Já os dados importação, no mesmo período, demonstram que houve uma redução de 37.751 toneladas no volume de polifosfatos importado pelos EUA, apontando para uma possível contração de demanda estadunidense também por sais de fosfato. As estimativas apresentadas pela peticionária não indicavam redução de capacidade instalada para os EUA, tampouco para o Canadá.
A capacidade instalada das empresas chinesas e da empresa canadense, que colaboraram com dados na investigação original, entre julho de 2012 e junho de 2013, já apontavam capacidade efetiva ociosa em volume ao menos duas vezes maior que o mercado brasileiro em P5. Ainda na investigação original, observou-se que a Innophos Inc. nos EUA não possuía capacidade ociosa suficiente para aumentar seu volume exportado ou ainda o volume fornecido do produto similar no mercado interno. Entretanto, em um cenário que indica contração da demanda por polifosfatos no mercado interno estadunidense entre 2014 e 2018, é possível que os EUA disponham atualmente de capacidade ociosa para a produção de sais de fosfato, entre eles, o SAPP.
Além disso, considerados apenas os dados de capacidade instalada efetiva, as origens investigadas poderiam produzir volume do produto similar 20 vezes superior ao mercado brasileiro em P5. Dessa forma, as estimativas de capacidade produtiva apresentadas pela peticionária apontam para uma elevada capacidade instalada de SAPP, conforme verificado na investigação original de prática de dumping nas exportações do Canadá, da China e dos EUA para o Brasil.

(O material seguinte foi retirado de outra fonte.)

-- ==== Sys2Proof/Laws/FrameUnits.lean ====
section
/-!
SUPPORT. Frames of the operations: DACs, measurement, patterns, readout, engine jobs, the host interface and the memories.
-/

set_option linter.unusedVariables false
set_option linter.unusedSimpArgs false
namespace Sys2Proof.Machine

/-! Dac -/

@[simp] theorem ddsCatch_hide (s : State) (ch : Nat) {m : Nat} (h_sub : 16777216 &&& m = 16777216) : (ddsCatch s ch).hide m = s.hide m :=
  hide_mono h_sub (by simp [ddsCatch])
@[simp] theorem ddsTune_hide (s : State) (ch : Nat) (ftw : BitVec 48) {m : Nat} (h_sub : 16777216 &&& m = 16777216) : (ddsTune s ch ftw).hide m = s.hide m :=
  hide_mono h_sub (by simp [ddsTune])
@[simp] theorem ddsCycles_hide (s : State) (ch : Nat) (c : Nat) (n : Nat) {m : Nat} (h_sub : 258 &&& m = 258) : (ddsCycles s ch c n).hide m = s.hide m :=
  hide_mono h_sub (by simp [ddsCycles])
@[simp] theorem ddsRegs_hide (s : State) (ch : Nat) (p : DdsParams) {m : Nat} (h_sub : 16777218 &&& m = 16777218) : (ddsRegs s ch p).hide m = s.hide m :=
  hide_mono h_sub (by simp [ddsRegs])
@[simp] theorem dacProgram_hide (s : State) (ch : Nat) (c : DacCmd) {m : Nat} (h_sub : 16777218 &&& m = 16777218) : (dacProgram s ch c).hide m = s.hide m :=
  hide_mono h_sub (by unfold dacProgram; (repeat' split) <;> simp)
@[simp] theorem setDacBusy_hide (s : State) (ch : Nat) (c : Option DacCmd) {m : Nat} (h_sub : 16777216 &&& m = 16777216) : (setDacBusy s ch c).hide m = s.hide m :=
  hide_mono h_sub (by simp [setDacBusy])
@[simp] theorem dacRestart_hide (s : State) (ch : Nat) (c : DacCmd) {m : Nat} (h_sub : 16777218 &&& m = 16777218) : (dacRestart s ch c).hide m = s.hide m :=
  hide_mono h_sub (by simp [dacRestart])
@[simp] theorem dacDone_hide (s : State) (ring : Fin 16) (cid : BitVec 16) {m : Nat} (h_sub : 1152 &&& m = 1152) : (dacDone s ring cid).hide m = s.hide m :=
  hide_mono h_sub (by unfold dacDone; (repeat' split) <;> simp)
@[simp] theorem dacFree_hide (s : State) (ch : Nat) {m : Nat} (h_sub : 16778368 &&& m = 16778368) : (dacFree s ch).hide m = s.hide m :=
  hide_mono h_sub (by unfold dacFree; (repeat' split) <;> simp)
@[simp] theorem dacOutput_hide (s : State) (ch : Nat) {m : Nat} (h_sub : 16777218 &&& m = 16777218) : (dacOutput s ch).hide m = s.hide m :=
  hide_mono h_sub (by simp [dacOutput])
@[simp] theorem dacStage_hide (s : State) (ch : Nat) (v : BitVec 16) {m : Nat} (h_sub : 16777218 &&& m = 16777218) : (dacStage s ch v).hide m = s.hide m :=
  hide_mono h_sub (by simp [dacStage])
@[simp] theorem dacBegin_hide (s : State) (ch : Nat) (c : DacCmd) (off : Bool) {m : Nat} (h_sub : 16777218 &&& m = 16777218) : (dacBegin s ch c off).hide m = s.hide m :=
  hide_mono h_sub (by unfold dacBegin; (repeat' split) <;> simp)
@[simp] theorem dacOn_hide (s : State) (ch : Nat) {m : Nat} (h_sub : 16778370 &&& m = 16778370) : (dacOn s ch).hide m = s.hide m :=
  hide_mono h_sub (by unfold dacOn; (repeat' split) <;> simp)
@[simp] theorem dacOff_hide (s : State) (ch : Nat) {m : Nat} (h_sub : 16777218 &&& m = 16777218) : (dacOff s ch).hide m = s.hide m :=
  hide_mono h_sub (by unfold dacOff; (repeat' split) <;> simp)
@[simp] theorem dacSetOne_hide (h : CmdHdr) (span : Byte) (values : BitVec 288) (s : State) (ch : Nat) {m : Nat} (h_sub : 16777218 &&& m = 16777218) : (dacSetOne h span values s ch).hide m = s.hide m :=
  hide_mono h_sub (by simp [dacSetOne])
@[simp] theorem dacSetBody_hide (h : CmdHdr) (channels : BitVec 64) (span : Byte) (values : BitVec 288) (s : State) {m : Nat} (h_sub : 16778370 &&& m = 16778370) : (dacSetBody h channels span values s).hide m = s.hide m :=
  hide_mono h_sub (by simp [dacSetBody])
@[simp] theorem ddsSetBody_hide (h : CmdHdr) (p : DdsParams) (s : State) {m : Nat} (h_sub : 16778370 &&& m = 16778370) : (ddsSetBody h p s).hide m = s.hide m :=
  hide_mono h_sub (by simp [ddsSetBody])
@[simp] theorem ddsT0_hide (s : State) (ch : Nat) {m : Nat} (h_sub : 16778626 &&& m = 16778626) : (ddsT0 s ch).hide m = s.hide m :=
  hide_mono h_sub (by unfold ddsT0; (repeat' split) <;> simp)
@[simp] theorem dacTickOne_hide (s : State) (ch : Nat) {m : Nat} (h_sub : 16778370 &&& m = 16778370) : (dacTickOne s ch).hide m = s.hide m :=
  hide_mono h_sub (by simp [dacTickOne])
@[simp] theorem dacTick_hide (s : State) {m : Nat} (h_sub : 16778370 &&& m = 16778370) : (dacTick s).hide m = s.hide m :=
  hide_mono h_sub (by simp [dacTick])
@[simp] theorem thrLimit_hide (ch : Nat) (s : State) {m : Nat} (h_sub : 1282 &&& m = 1282) : (thrLimit ch s).hide m = s.hide m :=
  hide_mono h_sub (by simp [thrLimit])
@[simp] theorem ddsFtwWrite_hide (ch : Nat) (hi : Bool) (v : Word) (s : State) {m : Nat} (h_sub : 16777218 &&& m = 16777218) : (ddsFtwWrite ch hi v s).hide m = s.hide m :=
  hide_mono h_sub (by simp [ddsFtwWrite])

/-! Meas -/

@[simp] theorem setRun_hide (s : State) (u : Nat) (st : MeasState) (r : MeasRun) {m : Nat} (h_sub : 8388608 &&& m = 8388608) : (setRun s u st r).hide m = s.hide m :=
  hide_mono h_sub (by simp [setRun])
@[simp] theorem putAt_hide (s : State) (r : MeasRun) (o : Nat) (bs : List Byte) {m : Nat} (h_sub : 2082 &&& m = 2082) : (putAt s r o bs).hide m = s.hide m :=
  hide_mono h_sub (by simp [putAt])
@[simp] theorem measEnd_hide (u : Nat) (cause : Nat) (t : Time) (cut : Bool) (s : State) {m : Nat} (h_sub : 8391842 &&& m = 8391842) : (measEnd u cause t cut s).hide m = s.hide m :=
  hide_mono h_sub (by unfold measEnd; (repeat' split) <;> simp)
@[simp] theorem ivAgain_hide (u : Nat) (t : Time) (s : State) {m : Nat} (h_sub : 8391842 &&& m = 8391842) : (ivAgain u t s).hide m = s.hide m :=
  hide_mono h_sub (by unfold ivAgain; (repeat' split) <;> simp)
@[simp] theorem ivStop_hide (u : Nat) (t : Time) (n : Nat) (s : State) {m : Nat} (h_sub : 8391842 &&& m = 8391842) : (ivStop u t n s).hide m = s.hide m :=
  hide_mono h_sub (by unfold ivStop; (repeat' split) <;> simp)
@[simp] theorem decCnt_hide (s : State) (o : Nat) (n : Nat) {m : Nat} (h_sub : 2 &&& m = 2) : (decCnt s o n).hide m = s.hide m :=
  hide_mono h_sub (by simp [decCnt])
@[simp] theorem ivStart_hide (u : Nat) (p : IntervalParams) (t : Time) (s : State) {m : Nat} (h_sub : 8391842 &&& m = 8391842) : (ivStart u p t s).hide m = s.hide m :=
  hide_mono h_sub (by unfold ivStart; (repeat' split) <;> simp)
@[simp] theorem ivWait_hide (u : Nat) (p : IntervalParams) (x : MStamp) (s : State) {m : Nat} (h_sub : 8391842 &&& m = 8391842) : (ivWait u p x s).hide m = s.hide m :=
  hide_mono h_sub (by unfold ivWait; (repeat' split) <;> simp)
@[simp] theorem ivStamp_hide (u : Nat) (p : IntervalParams) (x : MStamp) (s : State) {m : Nat} (h_sub : 8391842 &&& m = 8391842) : (ivStamp u p x s).hide m = s.hide m :=
  hide_mono h_sub (by unfold ivStamp; (repeat' split) <;> simp)
@[simp] theorem fqStamp_hide (u : Nat) (p : FreqParams) (x : MStamp) (s : State) {m : Nat} (h_sub : 8388610 &&& m = 8388610) : (fqStamp u p x s).hide m = s.hide m :=
  hide_mono h_sub (by unfold fqStamp; (repeat' split) <;> simp)
@[simp] theorem unitStamp_hide (u : Nat) (x : MStamp) (s : State) {m : Nat} (h_sub : 8391842 &&& m = 8391842) : (unitStamp u x s).hide m = s.hide m :=
  hide_mono h_sub (by unfold unitStamp; (repeat' split) <;> simp)
@[simp] theorem gateOpens_hide (u : Nat) (t : Time) (s : State) {m : Nat} (h_sub : 8388610 &&& m = 8388610) : (gateOpens u t s).hide m = s.hide m :=
  hide_mono h_sub (by unfold gateOpens; (repeat' split) <;> simp)
@[simp] theorem gateCloses_hide (u : Nat) (t : Time) (cut : Bool) (s : State) {m : Nat} (h_sub : 8391842 &&& m = 8391842) : (gateCloses u t cut s).hide m = s.hide m :=
  hide_mono h_sub (by unfold gateCloses; (repeat' split) <;> simp)
@[simp] theorem measEvent_hide (u : Nat) (e : MeasEvent) (s : State) {m : Nat} (h_sub : 8388608 &&& m = 8388608) : (measEvent u e s).hide m = s.hide m :=
  hide_mono h_sub (by unfold measEvent; (repeat' split) <;> simp)
@[simp] theorem unitDead_hide (u : Nat) (t : Time) (s : State) {m : Nat} (h_sub : 8388608 &&& m = 8388608) : (unitDead u t s).hide m = s.hide m :=
  hide_mono h_sub (by unfold unitDead; (repeat' split) <;> simp)
@[simp] theorem unitEvent_hide (u : Nat) (e : MeasEvent) (s : State) {m : Nat} (h_sub : 8391842 &&& m = 8391842) : (unitEvent u e s).hide m = s.hide m :=
  hide_mono h_sub (by unfold unitEvent; (repeat' split) <;> simp)
@[simp] theorem pumpOne_hide (u : Nat) (t : Time) (s : State) {m : Nat} (h_sub : 8391842 &&& m = 8391842) : (pumpOne u t s).hide m = s.hide m :=
  hide_mono h_sub (by unfold pumpOne; (repeat' split) <;> simp)
@[simp] theorem pumpTo_hide (u : Nat) (t : Time) (s : State) {m : Nat} (h_sub : 8391842 &&& m = 8391842) : (pumpTo u t s).hide m = s.hide m :=
  hide_mono h_sub (by simp [pumpTo])
@[simp] theorem gateSample_hide (u : Nat) (d : DeckImage) (s : State) (i : Sample) {m : Nat} (h_sub : 8388608 &&& m = 8388608) : (gateSample u d s i).hide m = s.hide m :=
  hide_mono h_sub (by unfold gateSample; (repeat' split) <;> simp)
@[simp] theorem gateSamples_hide (u : Nat) (s : State) {m : Nat} (h_sub : 8388608 &&& m = 8388608) : (gateSamples u s).hide m = s.hide m :=
  hide_mono h_sub (by unfold gateSamples; (repeat' split) <;> simp)
@[simp] theorem measPump_hide (u : Nat) (s : State) {m : Nat} (h_sub : 8391842 &&& m = 8391842) : (measPump u s).hide m = s.hide m :=
  hide_mono h_sub (by unfold measPump; dsimp only; (repeat' split) <;> simp)
@[simp] theorem pumpAll_hide (s : State) {m : Nat} (h_sub : 8391842 &&& m = 8391842) : (pumpAll s).hide m = s.hide m :=
  hide_mono h_sub (by simp [pumpAll])
@[simp] theorem measUpTo_hide (u : Nat) (t : Time) (s : State) {m : Nat} (h_sub : 8391842 &&& m = 8391842) : (measUpTo u t s).hide m = s.hide m :=
  hide_mono h_sub (by simp [measUpTo])
@[simp] theorem measStamp_hide (x : MStamp) (s : State) (u : Nat) {m : Nat} (h_sub : 8391842 &&& m = 8391842) : (measStamp x s u).hide m = s.hide m :=
  hide_mono h_sub (by unfold measStamp; (repeat' split) <;> simp)
@[simp] theorem gatePin_hide (u : Nat) (t : Time) (level : Bool) (s : State) {m : Nat} (h_sub : 8391842 &&& m = 8391842) : (gatePin u t level s).hide m = s.hide m :=
  hide_mono h_sub (by unfold gatePin; (repeat' split) <;> simp)
@[simp] theorem measDead_hide (n : Nat) (t : Time) (s : State) (u : Nat) {m : Nat} (h_sub : 8391842 &&& m = 8391842) : (measDead n t s u).hide m = s.hide m :=
  hide_mono h_sub (by unfold measDead; (repeat' split) <;> simp)
@[simp] theorem measWindowEnd_hide (u : Nat) (s0 : State) {m : Nat} (h_sub : 8391842 &&& m = 8391842) : (measWindowEnd u s0).hide m = s0.hide m :=
  hide_mono h_sub (by unfold measWindowEnd; dsimp only; (repeat' split) <;> simp)
@[simp] theorem measGateTimer_hide (u : Nat) (s0 : State) {m : Nat} (h_sub : 8391842 &&& m = 8391842) : (measGateTimer u s0).hide m = s0.hide m :=
  hide_mono h_sub (by unfold measGateTimer; dsimp only; (repeat' split) <;> simp)
@[simp] theorem measTimeout_hide (u : Nat) (s0 : State) {m : Nat} (h_sub : 8391842 &&& m = 8391842) : (measTimeout u s0).hide m = s0.hide m :=
  hide_mono h_sub (by unfold measTimeout; dsimp only; (repeat' split) <;> simp)
@[simp] theorem measBegin_hide (h : CmdHdr) (op : Nat) (u : Nat) (iv : Option IntervalParams) (fq : Option FreqParams) (dest : BitVec 64) (s : State) {m : Nat} (h_sub : 8388738 &&& m = 8388738) : (measBegin h op u iv fq dest s).hide m = s.hide m :=
  hide_mono h_sub (by simp [measBegin])
@[simp] theorem measAbort_hide (h : CmdHdr) (op : Nat) (u : Nat) (s : State) {m : Nat} (h_sub : 8391842 &&& m = 8391842) : (measAbort h op u s).hide m = s.hide m :=
  hide_mono h_sub (by simp [measAbort])
@[simp] theorem intervalBody_hide (h : CmdHdr) (p : IntervalParams) (s : State) {m : Nat} (h_sub : 8391842 &&& m = 8391842) : (intervalBody h p s).hide m = s.hide m :=
  hide_mono h_sub (by unfold intervalBody; (repeat' split) <;> simp)
@[simp] theorem freqBody_hide (h : CmdHdr) (p : FreqParams) (s : State) {m : Nat} (h_sub : 8391842 &&& m = 8391842) : (freqBody h p s).hide m = s.hide m :=
  hide_mono h_sub (by unfold freqBody; (repeat' split) <;> simp)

Quanto à manifestação da peticionária, de 29 de abril de 2020, relativa ao exercício para estimar as exportações das origens investigadas com base nos dados de exportações dessas origens para o mundo, disponíveis no sítio Trade Map, a autoridade investigadora atualizou sua metodologia, para refletir os percentuais de participação das importações de SAPP provenientes de cada origem investigada. Recorde-se que, na Nota Técnica no7, de 2020, o exercício apresentado no item 5.3 considerou apenas a média dos percentuais obtidos entre a relação de produtos classificados no subitem 2835.39.20 sobre o total de produtos classificados na subposição 2835.39 do SH. Dessa forma, as exportações de SAPP das origens investigadas para o mundo potencialmente estariam subestimadas.
Foram, assim, divididos os volumes correspondentes às importações de SAPP de cada origem, a partir dos dados depurados da RFB, pelos volumes importados de produtos classificados na subposição 2835.39 do SH provenientes de cada origem, a partir de dados agregados do sítio Comex Stat. Relembre-se, por outro lado, que os dados se referem ao período de julho de 2008 a junho de 2013, intervalo anterior à aplicação do direito antidumping, cuja cesta de produtos comercializados não foi afetada pela imposição da medida.
Os percentuais obtidos para cada período e para cada origem foram aplicados sobre os volumes exportados de cada origem investigada, disponíveis no sítio Trade Map, de forma a se obter uma proxy relativa ao possível volume de produto objeto da revisão exportado por Canadá, China e EUA. A alteração da metodologia não modificou a conclusão da autoridade investigadora, uma vez que ainda se indicou um grande potencial exportador de SAPP das origens investigadas. Por outro lado, as estimativas apresentadas, conforme as médias de participação do produto, de fato, encontravam-se subestimadas.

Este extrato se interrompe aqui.